When we went back in the nineties for a visit, I could have stayed there. I missed it and even now thinking about it, it pulls you back. The outback is beautiful and after it rains the desert blooms it only takes 14 days after the rain for the flowers to be up. Die quickly too but while they bloom, beautiful.

Not that it is the same to live there now. It was primitive, we could go to the pictures once a week which were old ,often used to breakdown. The seats were canvas and as they broke they just tacked them up a bit till the next time. We had balls either at the hotel or at the Memorial Club. The only bitumen roads were from Alice Spring to Darwin and from the Three Ways to Mout Isa. The junction was about 30 kms from Tennant. We drove from Tennant to South Aust. To visit parents and from The Alice down it was dirt with dust about a foot on each side. This was in the sixties. That road is bitumen now.

There used to be a train from The Alice to Adelaide, the Ghan, one each way once a week. Often it used to have washouts and there you were. Been on it once when we left. Some how the Government payed for our transfer as Allan worked at Parliament House so moving was easy. The car went on and we spend two days and one night on it. We got of at Port Augusta to visit parents in Jamestown.

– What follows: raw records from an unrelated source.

-- ==== Sys2Proof/Machine/Control.lean ====
section
/-! DEFINITION. The control family (spec/42_control.md): the passage of each instruction through the stages. The target
is resolved by `resolveTarget` and the outcome by `condBeq`, `condBne`, `condJ`, both in EX (Machine/Stages.lean). -/

namespace Sys2Proof.Machine

/-- `beq rs, rt, label` (42 R182). -/
def execBeq (rs rt : Reg) (t : Target) (s : State) : Host.Outcome State Fault Refusal := .next (passage (.beq rs rt t) s)

/-- `bne rs, rt, label` (42 R183). -/
def execBne (rs rt : Reg) (t : Target) (s : State) : Host.Outcome State Fault Refusal := .next (passage (.bne rs rt t) s)

/-- `j label` (42 R184). -/
def execJ (t : Target) (s : State) : Host.Outcome State Fault Refusal := .next (passage (.j t) s)

end Sys2Proof.Machine
end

Now the track has been moved as well as the road and breakdowns do not happen too often and it goes from Adelaide to Darwin. It is a tourist attraction and a lot of people use it. Now they have a picture theatre, airconditioned, a swimming pool and it even has suburbs. We used to drive to the large tanks, that water was for the cattle and swim in there. Have a picnic with towels over our heads whist we ate. Our drinking water came from artisian bores which you had to put in the fridge overnight else you could not drink it. It smelled. Allan had to send away samples from time to time and it came back as not fit for human consumption but we all drank it. Perhaps that’s why both of us never suffer from drinking any local water wherever we go. Water in the creeks is non existent but when it rained it poured. After not seeing rain for 6 months took a photo of it as it hit the water tanks. Alice Springs also has changed a lot and Darwin was rebuild after the cyclone hit it in the eighties and off course all of the towns have grown. Better send this.

I hope you were not bored reading my rambling but perhaps you can imagen when you see this show Alice [Flying Doctors...]. I have not seen it so cannot tell you if it was filmed there.